■ **Task details**: From the records below, output exactly the lines running from the line containing "## Fields -/" through the line containing "theorem field64_bytes64 (v", and no others.

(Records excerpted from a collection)
theorem hunt_partially (silent : Bool) (h : collect start rest = .partially) :
    hunt silent 0 (start :: rest) = ([], if silent then [] else start :: rest) := by
  rw [hunt, if_pos h5, h]
  cases silent with
  | false => rfl
  | true => exact hunt_quiet true rest hq

end

/-- With no byte for more than 20 ms, nothing is still being collected. -/
theorem hunt_silent (l : List RxByte) (n : Nat) : (hunt true n l).2 = [] := by
  induction l generalizing n with
  | nil => cases n <;> rfl
  | cons b l ih =>
    cases n with
    | succ n => exact ih n
    | zero =>
      rw [hunt]
      split
      · split
        · exact ih _
        · exact ih 0
        · exact ih 0
      · exact ih 0

theorem receive_of_hunt {s : State} {silent : Bool} {bytes : List Byte} {l rx : List RxByte}
    (hl : s.link.rx ++ bytes.map (fun b => { time := s.clock.now, byte := b }) = l)
    (h : hunt silent 0 l = ([], rx)) : receive silent bytes s = s.setRx rx := by
  rw [receive, hl, h]
  rfl

/-- Settles O60: each defect makes the frame discarded, and the other bytes are no start byte. -/
theorem badFramesAreDiscarded : Obligations.BadFramesAreDiscarded := by
  intro s bytes
  refine ⟨fun start rest hl h5 hq => ⟨fun hbad => ?_, fun hlen hno => ?_⟩, _, rfl, ?_⟩
  · have hdiscarded : collect start rest = .discarded := by
      rcases hbad with ⟨f, crc, hf, hcrc, hrest⟩ | ⟨len, body, rfl, h⟩
        | ⟨len, body, i, b, c, rfl, hi, hb, hc, hgap⟩
      · exact collect_badCrc start hf hcrc hrest
      · exact collect_badLength start body h
      · exact collect_gap hi hb hc hgap
    exact ⟨congrArg _ (receive_of_hunt hl (hunt_discarded h5 hq false hdiscarded)),
      congrArg _ (receive_of_hunt hl (hunt_discarded h5 hq true hdiscarded))⟩
  · have hpartially := collect_partially hlen ((noGap_iff _).2 hno)
    exact ⟨congrArg _ (receive_of_hunt hl (hunt_partially h5 hq false hpartially)),
      congrArg _ (receive_of_hunt hl (hunt_partially h5 hq true hpartially))⟩
  · exact Eq.trans (KeepsRx.foldl handOn_keepsRx _ _) (hunt_silent _ 0)

end Sys2Proof.Machine
end


section
/-! PROOFS. The request payloads read back (R176, R177). -/

namespace Sys2Proof.Machine

/-! ## Fields -/

theorem byteAt_append {a : List Byte} (l : List Byte) {n : Nat} (k : Nat) (h : a.length = n) :
    byteAt (a ++ l) (n + k) = byteAt l k := by
  rw [byteAt, byteAt, ← h, List.getD_append_right _ _ _ _ (Nat.le_add_right _ _),
    Nat.add_sub_cancel_left]

theorem field16_append {a : List Byte} (l : List Byte) {n : Nat} (k : Nat) (h : a.length = n) :
    field16 (a ++ l) (n + k) = field16 l k := by
  rw [field16, field16, Nat.add_assoc, byteAt_append l k h, byteAt_append l (k + 1) h]

theorem field64_append {a : List Byte} (l : List Byte) {n : Nat} (k : Nat) (h : a.length = n) :
    field64 (a ++ l) (n + k) = field64 l k := by
  simp only [field64, Nat.add_assoc, byteAt_append l _ h]

theorem field16_bytes16 (v : Word16) (l : List Byte) : field16 (bytes16 v ++ l) 0 = v := by
  change v.extractLsb' 8 8 ++ v.extractLsb' 0 8 = v
  rw [BitVec.extractLsb'_append_extractLsb'_eq_extractLsb' (show 8 = 0 + 8 from rfl)]
  exact BitVec.extractLsb'_eq_self

theorem field64_bytes64 (v : Ident) (l : List Byte) : field64 (bytes64 v ++ l) 0 = v := by
  change v.extractLsb' 56 8 ++ v.extractLsb' 48 8 ++ v.extractLsb' 40 8 ++ v.extractLsb' 32 8
    ++ v.extractLsb' 24 8 ++ v.extractLsb' 16 8 ++ v.extractLsb' 8 8 ++ v.extractLsb' 0 8 = v
  rw [BitVec.extractLsb'_append_extractLsb'_eq_extractLsb' (show 56 = 48 + 8 from rfl),
    BitVec.extractLsb'_append_extractLsb'_eq_extractLsb' (show 48 = 40 + 8 from rfl),
    BitVec.extractLsb'_append_extractLsb'_eq_extractLsb' (show 40 = 32 + 8 from rfl),
    BitVec.extractLsb'_append_extractLsb'_eq_extractLsb' (show 32 = 24 + 8 from rfl),
    BitVec.extractLsb'_append_extractLsb'_eq_extractLsb' (show 24 = 16 + 8 from rfl),
    BitVec.extractLsb'_append_extractLsb'_eq_extractLsb' (show 16 = 8 + 8 from rfl),
    BitVec.extractLsb'_append_extractLsb'_eq_extractLsb' (show 8 = 0 + 8 from rfl)]
  exact BitVec.extractLsb'_eq_self

/-- A 16-bit count reads back. -/
theorem field16_count16 {n : Nat} (h : n < 65536) (l : List Byte) :
    (field16 (count16 n ++ l) 0).toNat = n := by
  rw [count16, field16_bytes16, BitVec.toNat_ofNat, Nat.mod_eq_of_lt h]

/-- The word of an expiry field. -/
def expiryWord : Option Nat → Word16
  | none => 0xFFFF
  | some n => BitVec.ofNat 16 n
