-- ==== Sys2Proof/Machine/Operands.lean ====
section
/-! DEFINITION. The operand forms: the symbol field, bytes as symbols, the fields of a node, a counter, a code. -/

namespace Sys2Proof.Machine

/-- A byte value is the symbol of the same number (R3). -/
def byteSymbol (b : Byte) : Symbol := ⟨b.toNat, by have := b.isLt; omega⟩

/-- The symbol a 9-bit field names; 257 to 511 name none (R78). -/
def symbolOf (v : Nat) : Option Symbol :=
  if h : v < 257 then some ⟨v, h⟩ else none

/-- The `NODE` entry of a handle. -/
def State.nodeAt (s : State) (h : Handle) : Node := s.node[h.val]

/-- `isLeaf(h)` (R7). -/
def State.isLeaf (s : State) (h : Handle) : Bool := decide ((s.nodeAt h).kind = .leaf)

/-- `FREQ[b]` (R30). -/
def State.freqAt (s : State) (b : Byte) : Word := s.freq[b.toNat]

/-- `CODE[x].CBITS` (R33). -/
def State.cbits (s : State) (x : Symbol) : List Bool := s.code[x.val]

/-- `CODE[x].CLEN`, the length of `CBITS` (R33). -/
def State.clen (s : State) (x : Symbol) : Nat := (s.cbits x).length

/-- The child that one bit of a walk selects: left on 0, right on 1 (R79, R163). -/
def State.child (s : State) (h : Handle) (bit : Bool) : Handle :=
  if bit then (s.nodeAt h).right else (s.nodeAt h).left

/-- The record of the node `h` in the tree field (R76, R110): the operand form of a tree record on the write side. -/
def State.recordOf (s : State) (h : Handle) : Instr :=
  if s.isLeaf h then .treeLeaf (s.nodeAt h).sym.val else .treeInternal

end Sys2Proof.Machine
end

■ **Exercise answer**:
/-! ## Fields -/

theorem byteAt_append {a : List Byte} (l : List Byte) {n : Nat} (k : Nat) (h : a.length = n) :
    byteAt (a ++ l) (n + k) = byteAt l k := by
  rw [byteAt, byteAt, ← h, List.getD_append_right _ _ _ _ (Nat.le_add_right _ _),
    Nat.add_sub_cancel_left]

theorem field16_append {a : List Byte} (l : List Byte) {n : Nat} (k : Nat) (h : a.length = n) :
    field16 (a ++ l) (n + k) = field16 l k := by
  rw [field16, field16, Nat.add_assoc, byteAt_append l k h, byteAt_append l (k + 1) h]

theorem field64_append {a : List Byte} (l : List Byte) {n : Nat} (k : Nat) (h : a.length = n) :
    field64 (a ++ l) (n + k) = field64 l k := by
  simp only [field64, Nat.add_assoc, byteAt_append l _ h]

theorem field16_bytes16 (v : Word16) (l : List Byte) : field16 (bytes16 v ++ l) 0 = v := by
  change v.extractLsb' 8 8 ++ v.extractLsb' 0 8 = v
  rw [BitVec.extractLsb'_append_extractLsb'_eq_extractLsb' (show 8 = 0 + 8 from rfl)]
  exact BitVec.extractLsb'_eq_self

theorem field64_bytes64 (v : Ident) (l : List Byte) : field64 (bytes64 v ++ l) 0 = v := by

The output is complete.